Monday 29 March 2010

Child Out Of Time

Recently, I submitted this article to Doctor Who Magazine about my experience as a Doctor Who fan in the nineties. I was a mere boy but thought my loyal follower(s) would be intetrested in giving it a glimpse.

Today, Doctor Who is one of the best-loved shows on our TV screens, but for long-term fans that were forced to fast for 16 years, there was a time not so long ago when it seemed that their beloved show was gone forever. But how did children who grew up in the 1990s become so captivated by a show that had was not broadcast during their early years? Hayden Gribble tells us his story.

“There are worlds out there where the sky is burning, and the sea’s asleep and the rivers dream, people made of smoke and cities made of song. Somewhere there’s danger, somewhere there’s injustice and somewhere else the tea is getting cold. Come on, Ace, we’ve got work to do”.

As the sunset on the Doctor’s adventures on 6th December 1989, I was just a babe in arms, barely six months old. My adventure had only just begun as another was coming to an end, just as it began to rise out of the murky depths of cancellation, poor plot lines and rather unfairly losing its dignity in a ratings battle with Coronation Street, back then this was no contest.

As I grew up, and became engrossed in books and TV shows about talking cars, puppets fighting Mysterons from Mars and brightly coloured Power Rangers, I was unaware that there was one adventure that I was missing out on, and I have been making up for it ever since.

The journey begun in May 1996, when on a family holiday to Leamington Spa my Father bought the Radiotimes and although I forget what the front cover looked like, my attention was drawn to the short magazine that was stapled in the centre of the TV listings. There were 8 faces floating through space - two in black and white, and upon asking who these men were my Dad replied, “Doctor Who”. “Which one?” I enquired. “All of them”.

I wanted to watch an episode straight away, and I did not have long to wait, as the TV Movie was about to air for the first time. My parents told me that the Doctor was to change in this face halfway through the film, and I was yearning to see more.

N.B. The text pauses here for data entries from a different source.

/-- Byte address of an element row of the tensor, before swizzling (Table 5-2). -/
def rowAddr (d : Desc) (o : Origin) (r : Nat) : Nat := o.ebase + r * d.rstride

/-- Bit address of element (r, c), before swizzling (Table 5-2). -/
def elemBit (d : Desc) (o : Origin) (r c : Nat) : Nat :=
  if d.layout = 0 then 8 * rowAddr d o r + c * d.bits
  else
    let t := c / d.tc * d.nr + r / d.tr
    8 * (o.ebase + t * d.tstride + (r % d.tr) * d.tc * d.bits / 8) + c % d.tc * d.bits

/-- The stored byte address of the byte of tensor row `r` whose unswizzled address is `x` (R155). -/
def swizzle (d : Desc) (r x : Nat) : Nat :=
  if d.swz then setBits x 6 4 (bitsOf x 6 4 ^^^ (r % 16)) else x

/-- Byte addresses of element (r, c), lowest bits first. -/
def elemAddrs (d : Desc) (o : Origin) (r c : Nat) : List Nat :=
  let b := elemBit d o r c
  (List.range (ceilDiv (b % 8 + d.bits) 8)).map fun k => swizzle d r (b / 8 + k)

/-- Address of the scale byte of element (r, c) (Table 5-2). -/
def scaleAddr (d : Desc) (o : Origin) (r c : Nat) : Nat :=
  if d.layout = 0 then
    if d.sdir = 0 then o.sbase + r * d.sstride + c / d.g else o.sbase + r / d.g * d.sstride + c
  else
    let t := c / d.tc * d.nr + r / d.tr
    let T := o.ebase + t * d.tstride + d.tr * d.tc * d.bits / 8
    let ri := r % d.tr
    let ci := c % d.tc
    if d.sdir = 0 then T + ri * d.tc / d.g + ci / d.g else T + ri / d.g * d.tc + ci

/-- Byte addresses of element (r, c) and of its scale byte. -/
def posAddrs (d : Desc) (o : Origin) (r c : Nat) : List Nat :=
  elemAddrs d o r c ++ if d.g = 0 then [] else [scaleAddr d o r c]

/-- Code of element (r, c) read through `rd`. -/
def readElem (rd : Nat → Byte) (d : Desc) (o : Origin) (r c : Nat) : Nat :=
  bitsOf (leNat ((elemAddrs d o r c).map rd)) (elemBit d o r c % 8) d.bits

/-- Scale code of element (r, c); 0 in an unscaled format. -/
def readScale (rd : Nat → Byte) (d : Desc) (o : Origin) (r c : Nat) : Nat :=
  if d.g = 0 then 0 else (rd (scaleAddr d o r c)).toNat

/-- Element (r, c) widened to FP32 (R49). -/
def readWide (rd : Nat → Byte) (d : Desc) (o : Origin) (r c : Nat) : W32 :=
  widen d.fmt (readElem rd d o r c) (readScale rd d o r c)

/-- Logical index of element (r, c) (R153). -/
def logicalIndex (d : Desc) (e r c : Nat) : Nat := (e * d.rows + r) * d.cols + c

/-- A change of memory: address and byte, in order. -/
abbrev Writes := List (Nat × Byte)

/-- Byte writes made by storing element code `v` at (r, c): a part of a byte keeps its other bits (R37). -/
def elemWrites (rd : Nat → Byte) (d : Desc) (o : Origin) (r c v : Nat) : Writes :=
  let as := elemAddrs d o r c
  let old := leNat (as.map rd)
  as.zip (leBytes as.length (setBits old (elemBit d o r c % 8) d.bits v))

/-- Writes made to a byte-addressed memory, in order. -/
def applyWrites (m : List Host.Cell) (ws : Writes) : List Host.Cell := ws.foldl (fun m w => memSetByte m w.1 w.2) m

/-- Range counts of one layer slot (Table 2-11). -/
abbrev Counts := List Nat

/-- A value to store: tensor row, tensor column, FP32 value. -/
abbrev Item := (Nat × Nat) × W32

/-- The blocks of a scaled destination that the items touch: keys in row and column order. -/
def blockKeys (d : Desc) (its : List Item) : List (Nat × Nat) :=
  (its.foldl (fun acc it =>
    let k := if d.sdir = 0 then (it.1.1, it.1.2 / d.g) else (it.1.1 / d.g, it.1.2)
    if acc.contains k then acc else k :: acc) []).reverse

/-- Positions of a block. -/
def blockCells (d : Desc) (k : Nat × Nat) : List (Nat × Nat) :=
  (List.range d.g).map fun j => if d.sdir = 0 then (k.1, k.2 * d.g + j) else (k.1 * d.g + j, k.2)

/-- The value of an item, if present. -/
def itemAt (its : List Item) (p : Nat × Nat) : Option W32 := (its.find? fun it => it.1 = p).map (·.2)

/-- One unscaled element stored. -/
def storeOne (p : RPolicy) (d : Desc) (o : Origin) (acc : List Host.Cell × Conv) (it : Item) : List Host.Cell × Conv :=
  let c := convElem d.fmt p (logicalIndex d o.e it.1.1 it.1.2) it.2
  (applyWrites acc.1 (elemWrites (memByte acc.1) d o it.1.1 it.1.2 (c.elems.getD 0 0)), acc.2.join { c with elems := [], scales := [] })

But when I asked when the next episode would be shown, my Mum told me there wasn’t one.

I remember feeling both thrilled and disappointed with the TV Movie when it was originally broadcast, probably like many of the fans that had also tuned in, but my feeling was for different reasons. Here I had been caught hook, line and sinker by a truly brilliant piece television, but I could not watch anymore. I have never heard of one hour programming that can have such an effect of the imaginative mind of a seven year old since.

The concept of Doctor Who fascinated me right from the word go. An alien traveling through space and time, taking young humans on dangerous and exciting adventures, meeting important figures in history and fighting monsters as brilliant and original as the Daleks, the Cybermen and the Yeti thrived in my imagination. My birthday was just around the corner so I pleaded with parents and grandparents to buy me Doctor Who videos. It was not long until I got my first one, 1983’s Snakedance with Peter Davison, and the more I bugged my elders, little by little my video collection grew.

I used to invite friends around the mine after school to watch a video or two but to varied results. Some were engrossed just as I was a couple of years earlier, one time we even sat down to watch The Abominable Snowmen Episode 2 on The Troughton Years and we all saw past the black and white and polystyrene and gazed into wonderland.

Of all the tapes I owned, and still do, my absolute favourite was that Troughton Years video. The myth of Doctor Who was enhanced greater in my mind when I found that these episodes were the only ones that survived from their stories, and Patrick Troughton quickly established himself as my favourite Doctor. He was like the naughty uncle I never had, and I began writing stories based around the missing episodes and playing them out with my cousins. Heaven knows what my family must of thought when they heard, “Oh my giddy aunt! Jamie! Don’t go in that cave!” belting from my bedroom.

As my childhood dissolved into memory and the angst of adolescence reared it ugly head, I continued to write my own Doctor Who stories, replacing companions with myself and my friends and hiding them in a dusty file under my bed, praying my footballing friends would never see them otherwise I was doomed.

How many 10 year olds do you know who went to a Sci-Fi convention in Clacton and met Deborah Watling and the man who played Chewbacca? Not so many back then, but yet just ten years down the line, the world of Doctor Who is thriving again, the series has arguably never been stronger and children all across the world are playing it in the playground, writing about it when they get home, drawing pictures of Daleks and the Doctor and dreaming that one day they will find the TARDIS on the corner of their road, and they too will be whisked away to another world.

It is fairly safe to say that that one moment back in 1996 shaped my future and is now the main reason why I am a writer. Perhaps one day, when Doctor Who is no longer on our screens or in the public consciousness (heaven forbid) another young boy or girl will come across an old looking, long out of fashion DVD of Matt Smith’s first series, maybe he or she too will fall in love the programme just as we all have. Time will only tell.